Here’s how we can approach this task:

**Steps to Preprocess Amharic Text**

- **Tokenization**: Tokenization is the process of splitting text into individual units such as words or subwords. Since Amharic uses a different script and has some unique linguistic features, tokenizing might need adjustments. 
    - Use specialized libraries that handle Amharic text or a custom rule-based tokenizer.

- **Normalization**: This step involves cleaning and converting the text into a standard format:

    - Remove special characters, punctuation, and numbers.
    - Normalize similar-looking characters.
    - Convert text to a standard form (for example, removing diacritics if necessary).

- **Handling Amharic-Specific Features:**

    - Amharic, like other Semitic languages, has specific features such as root-and-pattern morphology.

    - Handling unique orthographic variants and considering suffixes, prefixes, and infixes in the language.

    - Identifying verb conjugations, plural forms, and possessives for better tokenization.

**Load the scraped Telegram data**

In [None]:
import pandas as pd
import logging
import os
import sys
from matplotlib import pyplot as plt
from collections import Counter
from amharic_text_processor import AmharicTextPreprocessor  # type: ignore
from amharic_labeler import AmharicNERLabeler  # type: ignore

# Set max rows and columns to display
pd.set_option('display.max_columns', 200)
pd.set_option('display.max_rows', 200)

# Configure logging
logging.basicConfig(level=logging.INFO, format='%(asctime)s - %(levelname)s - %(message)s')
logger = logging.getLogger(__name__)

class DataProcessor:
    def __init__(self, data_path: str):
        self.data_path = data_path
        self.data = pd.read_csv(data_path)
        self.tokens = None
        self.labeled_data = None

    def explore_data(self):
        """Explores the first and last 5 rows of the dataset."""
        logger.info("Exploring the data...")
        logger.info(f"First 5 rows: \n{self.data.head()}")
        logger.info(f"Last 5 rows: \n{self.data.tail()}")
        logger.info(f"Data shape: {self.data.shape}")
        logger.info(f"Missing values: \n{self.data.isnull().sum()}")

    def preprocess_data(self):
        """Preprocess and tokenize the Amharic messages."""
        logger.info("Preprocessing data...")
        preprocessor = AmharicTextPreprocessor()
        self.tokens = preprocessor.preprocess_dataframe(self.data, 'Message')

    def drop_na(self):
        """Drops rows with missing values in the 'Message' column."""
        logger.info("Dropping NaN values in 'Message' column...")
        self.data.dropna(subset='Message', inplace=True)

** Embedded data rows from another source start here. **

-- ==== Sys2Proof/Certificates/Slice0/Obligations.lean ====
section
/-! DEFINITION. The statements about the machine. Each docstring names the rule of spec/ it formalises.
Statements about one instruction are about `exec`, which runs with `PC` past the opcode (40_dispatch_tick R118,
R119); `StepRunsDecodedC8` and `StepRunsDecodedGb` carry them to `step`. -/

section Statements

open Sys2Proof Sys2Proof.Machine

/-! ## Encoding -/

/-- Decoding an encoded well-formed instruction gives it back, whatever bytes follow (30_encoding). -/
def Obligations.DecodeOfEncode : Prop :=
  ∀ (i : Instr) (rest : List Byte), i.wellFormed = true →
    decode (archOf i) (encode i ++ rest) = .ok (i, rest)

/-- Bytes that decode are the encoding of what they decode to: each word has one meaning (30_encoding). -/
def Obligations.EncodeOfDecode : Prop :=
  ∀ (arch : Arch) (bytes rest : List Byte) (i : Instr), decode arch bytes = .ok (i, rest) →
    bytes = encode i ++ rest ∧ archOf i = arch ∧ i.wellFormed = true

/-- Words laid out from the encodings of 30_encoding (R81 to R83, R87 to R91), at least one for each family of
the opcode table, decode to the instructions they stand for. -/
def Obligations.WrittenWordsDecode : Prop :=
  decode .chip8 [0x6A, 0x12] = .ok (.c8LdByte 0xA 0x12, []) ∧
  decode .chip8 [0x23, 0x00] = .ok (.c8Call 0x300, []) ∧
  decode .chip8 [0x51, 0x20] = .ok (.c8SeReg 1 2, []) ∧
  decode .chip8 [0x80, 0x14] = .ok (.c8Add 0 1, []) ∧
  decode .chip8 [0x80, 0x0E] = .ok (.c8Shl 0 0, []) ∧
  decode .chip8 [0xD0, 0x15] = .ok (.c8Drw 0 1 5, []) ∧
  decode .chip8 [0xF2, 0x55] = .ok (.c8StoreRegs 2, []) ∧
  decode .gb [0x3E, 0x12] = .ok (.gbLdRN .a 0x12, []) ∧
  decode .gb [0x47] = .ok (.gbLdRR .b .a, []) ∧
  decode .gb [0x76] = .ok (.gbHalt, []) ∧
  decode .gb [0x21, 0x34, 0x12] = .ok (.gbLdPairNn .hl 0x1234, []) ∧
  decode .gb [0x87] = .ok (.gbAddR .a, []) ∧
  decode .gb [0xFE, 0x40] = .ok (.gbCpN 0x40, []) ∧
  decode .gb [0x09] = .ok (.gbAddHl .bc, []) ∧
  decode .gb [0xCA, 0x00, 0x02] = .ok (.gbJpCc .z 0x0200, []) ∧
  decode .gb [0xF5] = .ok (.gbPush .af, []) ∧
  decode .gb [0xCB, 0x67] = .ok (.gbBit 4 .a, [])

/-- No opcode satisfies two rows, but for 0x76 of the GB main table (30_encoding R83, R90, R91), and no match
value has a bit outside its mask (40_dispatch_tick R111). -/
def Obligations.PatternsDisjoint : Prop :=
  (∀ (op : Word), ∀ e ∈ c8Table, ∀ e' ∈ c8Table,
    op &&& e.mask = e.mtch → op &&& e'.mask = e'.mtch → e = e') ∧
  (∀ (op : Word), ∀ e ∈ gbTable, ∀ e' ∈ gbTable,
    op &&& e.mask = e.mtch → op &&& e'.mask = e'.mtch → e = e' ∨ op &&& 0x00FF = 0x0076) ∧
  (∀ (op : Word), ∀ e ∈ cbTable, ∀ e' ∈ cbTable,
    op &&& e.mask = e.mtch → op &&& e'.mask = e'.mtch → e = e') ∧
  (∀ e ∈ c8Table, e.mtch &&& ~~~e.mask = 0) ∧ (∀ e ∈ gbTable, e.mtch &&& ~~~e.mask = 0) ∧
  ∀ e ∈ cbTable, e.mtch &&& ~~~e.mask = 0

    def get_preprocessed_texts(self):
        """Returns a list of preprocessed messages."""
        preprocessed_texts = self.tokens['preprocessed_message'].dropna().tolist()
        return pd.Series(preprocessed_texts).reset_index(name='message')

class NERLabeler:
    def __init__(self):
        self.labeler = AmharicNERLabeler()

    def label_data(self, df: pd.DataFrame):
        """Labels the tokens in the DataFrame."""
        logger.info("Labeling data...")
        df['Tokenized'] = df['message'].apply(lambda x: x.split())
        labeled_df = self.labeler.label_dataframe(df, 'Tokenized')
        return labeled_df

    def save_labeled_data(self, labeled_df: pd.DataFrame, output_path: str):
        """Saves the labeled data in CoNLL format."""
        logger.info(f"Saving labeled data to {output_path}...")
        self.labeler.save_conll_format(labeled_df, output_path)

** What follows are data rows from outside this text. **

/-! # CHIP-8 control transfer (41_chip8_control R140 to R147, 43_chip8_io_mem R182, R183) -/

/-! ## The block after a transfer -/

/-- The block after `PC` is replaced (R141, R143). -/
def C8Block.jumped (b : C8Block) (pc : Word) : C8Block := { b with pc := pc }

/-- The block after `PC` is pushed onto a stack with a free slot and replaced (R142). -/
def C8Block.called (b : C8Block) (pc : Word) (hfree : b.sp.toNat < 16) : C8Block :=
  { b with stack := b.stack.set b.sp.toNat b.pc hfree, sp := b.sp + 1, pc := pc }

/-- The block after `PC` is popped from a stack with a slot in use (R140). -/
def C8Block.returned (b : C8Block) (hused : 0 < b.sp.toNat ∧ b.sp.toNat ≤ 16) : C8Block :=
  { b with sp := b.sp - 1, pc := b.stack[b.sp.toNat - 1]'(by omega) }

theorem C8Block.frame_jumped (b : C8Block) (pc : Word) : C8Frame [.pc] b (b.jumped pc) := by
  intro k hk
  cases k <;> simp_all [C8Field.same, C8Block.jumped]

theorem C8Block.frame_called (b : C8Block) (pc : Word) (hfree : b.sp.toNat < 16) :
    C8Frame [.stack, .sp, .pc] b (b.called pc hfree) := by
  intro k hk
  cases k <;> simp_all [C8Field.same, C8Block.called]

theorem C8Block.frame_returned (b : C8Block) (hused : 0 < b.sp.toNat ∧ b.sp.toNat ≤ 16) :
    C8Frame [.sp, .pc] b (b.returned hused) := by
  intro k hk
  cases k <;> simp_all [C8Field.same, C8Block.returned]

theorem C8Block.called_sp_toNat (b : C8Block) (pc : Word) (hfree : b.sp.toNat < 16) :
    (b.called pc hfree).sp.toNat = b.sp.toNat + 1 := by
  have hadd : (b.called pc hfree).sp.toNat = (b.sp.toNat + 1) % 256 := BitVec.toNat_add b.sp 1
  omega

theorem C8Block.returned_sp_toNat (b : C8Block) (hused : 0 < b.sp.toNat ∧ b.sp.toNat ≤ 16) :
    (b.returned hused).sp.toNat = b.sp.toNat - 1 := by
  have hsub : (b.returned hused).sp.toNat = (256 - 1 + b.sp.toNat) % 256 := BitVec.toNat_sub b.sp 1
  omega

/-- A call leaves a slot in use for the return. -/
theorem C8Block.called_used (b : C8Block) (pc : Word) (hfree : b.sp.toNat < 16) :
    0 < (b.called pc hfree).sp.toNat ∧ (b.called pc hfree).sp.toNat ≤ 16 := by
  rw [called_sp_toNat]
  omega

/-- A call writes the slot that `SP` names and no other. -/
theorem C8Block.called_stack_getElem? (b : C8Block) (pc : Word) (hfree : b.sp.toNat < 16) (k : Nat) :
    (b.called pc hfree).stack[k]? = if k = b.sp.toNat then some b.pc else b.stack[k]? := by
  simp only [C8Block.called, Vector.getElem?_set, eq_comm]

theorem C8Block.stack_getElem?_returned (b : C8Block) (hused : 0 < b.sp.toNat ∧ b.sp.toNat ≤ 16) :
    b.stack[b.sp.toNat - 1]? = some (b.returned hused).pc :=
  Vector.getElem?_eq_getElem (by omega)

/-- A return pops what the call before it pushed, so that only the stack slots may differ. -/
theorem C8Block.frame_returned_called (b : C8Block) (pc : Word) (hfree : b.sp.toNat < 16)
    (hused : 0 < (b.called pc hfree).sp.toNat ∧ (b.called pc hfree).sp.toNat ≤ 16) :
    C8Frame [.stack] b ((b.called pc hfree).returned hused) := by
  intro k hk
  cases k with
  | sp => exact BitVec.add_sub_cancel b.sp 1
  | pc =>
    have hslot : (b.called pc hfree).sp.toNat - 1 = b.sp.toNat := by rw [called_sp_toNat, Nat.add_sub_cancel]
    have hpopped : some ((b.called pc hfree).returned hused).pc = some b.pc := by
      rw [← stack_getElem?_returned, called_stack_getElem?, if_pos hslot]
    exact Option.some.inj hpopped
  | mem => exact fun _ => rfl
  | stack => exact absurd (List.mem_singleton_self _) hk
  | _ => rfl

/-! ## What each instruction does -/

theorem wordNNN_eq_ofNat (hi : BitVec 4) (nnn : BitVec 12) :
    wordNNN hi nnn = BitVec.ofNat 16 (4096 * hi.toNat + nnn.toNat) := by
  rw [← wordNNN_toNat, BitVec.ofNat_toNat, BitVec.setWidth_eq]

section Transfer

variable {s : State} {b : C8Block}

/-- A completed instruction leaves the machine ready for the next one. -/
theorem C8Completes.ready {o : Host.Outcome State Fault Refusal} {b' : C8Block} {n : Nat} (hb : C8Ready s b)
    (h : C8Completes s o b' n) : ∃ t, o = .next t ∧ C8Ready t b' := by
  obtain ⟨t, ho, hactive, -, -, harch, -⟩ := h
  exact ⟨t, ho, harch.trans hb.1, hactive⟩

theorem exec_c8Call_of_free (hb : C8Ready s b) (nnn : BitVec 12) (hfree : b.sp.toNat < 16) :
    C8Completes s (exec (.c8Call nnn) s) (b.called (nnn.setWidth 16) hfree) 1 :=
  State.runC8_ok hb (dif_pos hfree)

theorem exec_c8Call_of_full (hb : C8Ready s b) (nnn : BitVec 12) (hfull : ¬ b.sp.toNat < 16) :
    C8Halts s (exec (.c8Call nnn) s) b .stackFault (wordNNN 0x2 nnn) :=
  State.runC8_raise (r := .stackFault (wordNNN 0x2 nnn)) hb (dif_neg hfull)

theorem exec_c8Ret_of_used (hb : C8Ready s b) (hused : 0 < b.sp.toNat ∧ b.sp.toNat ≤ 16) :
    C8Completes s (exec .c8Ret s) (b.returned hused) 1 :=
  State.runC8_ok hb (dif_pos hused)

theorem exec_c8Ret_of_unused (hb : C8Ready s b) (hunused : ¬ (0 < b.sp.toNat ∧ b.sp.toNat ≤ 16)) :
    C8Halts s (exec .c8Ret s) b .stackFault 0x00EE :=
  State.runC8_raise (r := .stackFault 0x00EE) hb (dif_neg hunused)

theorem exec_c8Jp (hb : C8Ready s b) (nnn : BitVec 12) :
    C8Completes s (exec (.c8Jp nnn) s) (b.jumped (nnn.setWidth 16)) 1 :=
  .of_ok (f := fun b => .ok (b.jumped (nnn.setWidth 16))) hb rfl rfl

theorem exec_c8JpV0 (hb : C8Ready s b) (nnn : BitVec 12) :
    C8Completes s (exec (.c8JpV0 nnn) s) (b.jumped (nnn.setWidth 16 + (b.getV 0).setWidth 16)) 1 :=
  .of_ok (f := fun b => .ok (b.jumped (nnn.setWidth 16 + (b.getV 0).setWidth 16))) hb rfl rfl

/-- An instruction whose handler is a skip: `PC` moves exactly when the condition holds. -/
theorem exists_c8Completes_skipIf {o : Host.Outcome State Fault Refusal} {cond : C8Block → Bool} {taken : Prop}
    (hb : C8Ready s b) (ho : o = s.runC8 fun b => .ok (b.skipIf (cond b))) (hcond : taken ↔ cond b = true) :
    ∃ b', C8Completes s o b' 1 ∧ C8Frame [.pc] b b' ∧
      (taken → b'.pc = b.pc + 2) ∧ (¬ taken → b'.pc = b.pc) := by
  refine ⟨b.skipIf (cond b), .of_ok hb ho rfl, b.frame_skipIf _, fun htaken => ?_, fun hnot => ?_⟩
  · rw [C8Block.skipIf_pc, if_pos (hcond.1 htaken)]
  · rw [C8Block.skipIf_pc, if_neg (mt hcond.2 hnot)]

end Transfer

/-! ## The statements about control transfer -/

/-- Settles O31: below 16 slots a call pushes, above 0 a return pops, and at 16 and at 0 they raise. -/
theorem c8CallAndReturn : Obligations.C8CallAndReturn := by
  intro s b nnn hb
  refine ⟨fun hfree => ?_, fun hfull => ?_, fun hpos hle => ?_, fun hempty => ?_⟩
  · exact ⟨_, exec_c8Call_of_free hb nnn hfree, b.frame_called _ hfree, BitVec.toNat_setWidth_of_le (by decide),
      b.called_sp_toNat _ hfree, fun k _ => b.called_stack_getElem? _ hfree k⟩
  · exact wordNNN_eq_ofNat 0x2 nnn ▸ exec_c8Call_of_full hb nnn (by simp [hfull])
  · exact ⟨_, exec_c8Ret_of_used hb ⟨hpos, hle⟩, b.frame_returned _, b.returned_sp_toNat _,
      b.stack_getElem?_returned _⟩
  · exact exec_c8Ret_of_unused hb (by simp [hempty])

/-- Settles O32: the call leaves a slot in use, so the return pops it. -/
theorem c8ReturnAfterCall : Obligations.C8ReturnAfterCall := by
  intro s b nnn hb hfree
  have hused := b.called_used (nnn.setWidth 16) hfree
  obtain ⟨t, hcall, ht⟩ := (exec_c8Call_of_free hb nnn hfree).ready hb
  obtain ⟨u, hret, hu⟩ := (exec_c8Ret_of_used ht hused).ready ht
  exact ⟨t, u, _, hcall, hret, hu, b.frame_returned_called _ hfree hused⟩

/-- Settles O29: a 12-bit address and a byte add up without a carry out of 16 bits. -/
theorem c8Jumps : Obligations.C8Jumps := by
  intro s b nnn hb
  refine ⟨⟨_, exec_c8Jp hb nnn, b.frame_jumped _, BitVec.toNat_setWidth_of_le (by decide)⟩,
    _, exec_c8JpV0 hb nnn, b.frame_jumped _, ?_⟩
  have := nnn.isLt
  have := (b.getV 0).isLt
  simp only [C8Block.jumped, BitVec.toNat_add, BitVec.toNat_setWidth]
  omega

/-- Settles O30: each is a skip on its own condition. -/
theorem c8Skips : Obligations.C8Skips := by
  rintro s b i taken hb (⟨x, kk, rfl, h⟩ | ⟨x, kk, rfl, h⟩ | ⟨x, y, rfl, h⟩ | ⟨x, y, rfl, h⟩ | ⟨x, rfl, h⟩ |
    ⟨x, rfl, h⟩)
  · exact exists_c8Completes_skipIf hb rfl (h.trans beq_iff_eq.symm)
  · exact exists_c8Completes_skipIf hb rfl (h.trans bne_iff_ne.symm)
  · exact exists_c8Completes_skipIf hb rfl (h.trans beq_iff_eq.symm)
  · exact exists_c8Completes_skipIf hb rfl (h.trans bne_iff_ne.symm)
  · exact exists_c8Completes_skipIf hb rfl (h.trans beq_iff_eq.symm)
  · exact exists_c8Completes_skipIf hb rfl (h.trans bne_iff_ne.symm)

end Sys2Proof.Machine

namespace Sys2Proof.Machine

/-! # CHIP-8 loads, arithmetic and logic (42_chip8_alu R160 to R174, 43_chip8_io_mem R184, R188) -/

/-! ## The results and their flags, as numbers -/

theorem flagByte_toNat (c : Prop) [Decidable c] :
    (if decide c = true then 1 else 0 : Byte).toNat = if c then 1 else 0 := by
  by_cases h : c <;> simp [h]

theorem bitByte_toNat (bit : Bool) : (if bit = true then 1 else 0 : Byte).toNat = bit.toNat := by
  cases bit <;> rfl

theorem c8Sum_flag_toNat (a c : Byte) :
    (if (c8Sum a c).2 = true then 1 else 0 : Byte).toNat = if a.toNat + c.toNat > 255 then 1 else 0 :=
  flagByte_toNat _

theorem c8Difference_flag_toInt (a c : Byte) :
    ((if (c8Difference a c).2 = true then 1 else 0 : Byte).toNat : Int) = if a.toNat ≥ c.toNat then 1 else 0 := by
  rw [c8Difference, flagByte_toNat, Nat.cast_ite, Nat.cast_one, Nat.cast_zero]

theorem c8ShiftRight_toNat (a : Byte) : (c8ShiftRight a).1.toNat = a.toNat / 2 := by
  rw [c8ShiftRight, BitVec.toNat_ushiftRight, Nat.shiftRight_one]

/-- The bit shifted out to the right is the lowest (R169). -/
theorem c8ShiftRight_flag_toNat (a : Byte) :
    (if (c8ShiftRight a).2 = true then 1 else 0 : Byte).toNat = a.toNat % 2 := by
  rw [c8ShiftRight, bitByte_toNat, BitVec.getLsbD, Nat.toNat_testBit, pow_zero, Nat.div_one]

theorem c8ShiftLeft_toNat (a : Byte) : (c8ShiftLeft a).1.toNat = a.toNat * 2 % 256 := by
  rw [c8ShiftLeft, BitVec.toNat_shiftLeft, Nat.shiftLeft_eq, pow_one]

/-- The bit shifted out to the left is the highest of eight (R171). -/
theorem c8ShiftLeft_flag_toNat (a : Byte) :
    (if (c8ShiftLeft a).2 = true then 1 else 0 : Byte).toNat = a.toNat / 128 := by
  have hlt : a.toNat / 2 ^ 7 < 2 := Nat.div_lt_of_lt_mul a.isLt
  rw [c8ShiftLeft, bitByte_toNat, BitVec.getLsbD, Nat.toNat_testBit]
  exact Nat.mod_eq_of_lt hlt

/-! ## The block after `I` is replaced -/

/-- The block after `I` is replaced (R172, R174, R188). -/
def C8Block.indexed (b : C8Block) (i : Word) : C8Block := { b with i := i }

theorem C8Block.frame_indexed (b : C8Block) (i : Word) : C8Frame [.i] b (b.indexed i) := by
  intro k hk
  cases k <;> simp_all [C8Field.same, C8Block.indexed]

/-! ## What an instruction of each kind does -/

section Alu

variable {s : State} {b : C8Block} {o : Host.Outcome State Fault Refusal}

/-- An instruction whose handler writes one register: VF is written only as that register. -/
theorem exists_c8Completes_setV {x : BitVec 4} {v : C8Block → Byte} (hb : C8Ready s b)
    (ho : o = s.runC8 fun b => .ok (b.setV x (v b))) :
    ∃ b', C8Completes s o b' 1 ∧ C8Frame [.v] b b' ∧ ∀ j, b'.getV j = if j = x then v b else b.getV j :=
  ⟨b.setV x (v b), .of_ok hb ho rfl, b.frame_setV _ _, fun j => b.getV_setV _ j _⟩

/-- An instruction whose handler writes a result and then a flag (R160), with the registers read as numbers:
as naturals, or as integers where the result is a difference. -/
theorem exists_c8Completes_setVWithFlag {α : Type} (num : Byte → α) {x : BitVec 4} {r : C8Block → Byte × Bool}
    {result flag : α} (hb : C8Ready s b)
    (ho : o = s.runC8 fun b => .ok (b.setVWithFlag x (r b).1 (r b).2))
    (hresult : num (r b).1 = result) (hflag : num (if (r b).2 then 1 else 0) = flag) :
    ∃ b', C8Completes s o b' 1 ∧ C8Frame [.v] b b' ∧
      ∀ j, num (b'.getV j) = if j = 15 then flag else if j = x then result else num (b.getV j) := by
  refine ⟨b.setVWithFlag x (r b).1 (r b).2, .of_ok hb ho rfl, b.frame_setVWithFlag _ _ _, fun j => ?_⟩
  simp only [C8Block.getV_setVWithFlag, ← hresult, ← hflag, apply_ite num]

/-- An instruction whose handler writes `I`. -/
theorem exists_c8Completes_indexed {i : C8Block → Word} {n : Nat} (hb : C8Ready s b)
    (ho : o = s.runC8 fun b => .ok (b.indexed (i b))) (hi : (i b).toNat = n) :
    ∃ b', C8Completes s o b' 1 ∧ C8Frame [.i] b b' ∧ b'.i.toNat = n :=
  ⟨b.indexed (i b), .of_ok hb ho rfl, b.frame_indexed _, hi⟩

end Alu

/-! ## The statements about loads, arithmetic and logic -/

/-- Settles O26: each writes a result and then a flag, so the flag is what remains in V15. -/
theorem c8FlagArithmetic : Obligations.C8FlagArithmetic := by
  rintro s b x y p q hb rfl rfl
  refine ⟨?add, ?sub, ?subn, ?shr, ?shl⟩
  case add =>
    exact exists_c8Completes_setVWithFlag BitVec.toNat hb rfl (c8Sum_toNat _ _) (c8Sum_flag_toNat _ _)
  case sub =>
    exact exists_c8Completes_setVWithFlag (fun v => (v.toNat : Int)) hb rfl (c8Difference_toInt _ _)
      (c8Difference_flag_toInt _ _)
  case subn =>
    exact exists_c8Completes_setVWithFlag (fun v => (v.toNat : Int)) hb rfl (c8Difference_toInt _ _)
      (c8Difference_flag_toInt _ _)
  case shr =>
    exact exists_c8Completes_setVWithFlag BitVec.toNat hb rfl (c8ShiftRight_toNat _) (c8ShiftRight_flag_toNat _)
  case shl =>
    exact exists_c8Completes_setVWithFlag BitVec.toNat hb rfl (c8ShiftLeft_toNat _) (c8ShiftLeft_flag_toNat _)

/-- Settles O24: each writes one register. -/
theorem c8RegisterLoads : Obligations.C8RegisterLoads := by
  intro s b x y kk hb
  exact ⟨exists_c8Completes_setV hb rfl, exists_c8Completes_setV hb rfl, exists_c8Completes_setV hb rfl⟩

/-- Settles O25: each writes one register, and the immediate add keeps the sum of `c8Sum` without its carry. -/
theorem c8LogicAndImmediateAdd : Obligations.C8LogicAndImmediateAdd := by
  intro s b x y kk hb
  refine ⟨exists_c8Completes_setV hb rfl, exists_c8Completes_setV hb rfl, exists_c8Completes_setV hb rfl, ?_⟩
  obtain ⟨b', hdone, hframe, hv⟩ := exists_c8Completes_setV (o := exec (.c8AddByte x kk) s) hb rfl
  exact ⟨b', hdone, hframe, fun j => by rw [hv, apply_ite BitVec.toNat, c8Sum_toNat]⟩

class AmharicTextPipeline:
    def __init__(self, data_path: str, output_path: str):
        self.data_processor = DataProcessor(data_path)
        self.ner_labeler = NERLabeler()
        self.output_path = output_path

    def run_pipeline(self):
        """Run the full pipeline: preprocess, label, and save."""
        self.data_processor.explore_data()
        self.data_processor.preprocess_data()
        self.data_processor.drop_na()
        preprocessed_df = self.data_processor.get_preprocessed_texts()
        labeled_df = self.ner_labeler.label_data(preprocessed_df)
        self.ner_labeler.save_labeled_data(labeled_df, self.output_path)

if __name__ == "__main__":
    # Set the data and output paths
    data_path = '../data/telegram_data.csv'
    output_path = '../data/labeled_data_conll.conll'

    # Run the pipeline
    pipeline = AmharicTextPipeline(data_path, output_path)
    pipeline.run_pipeline()

    logger.info("Pipeline execution completed.")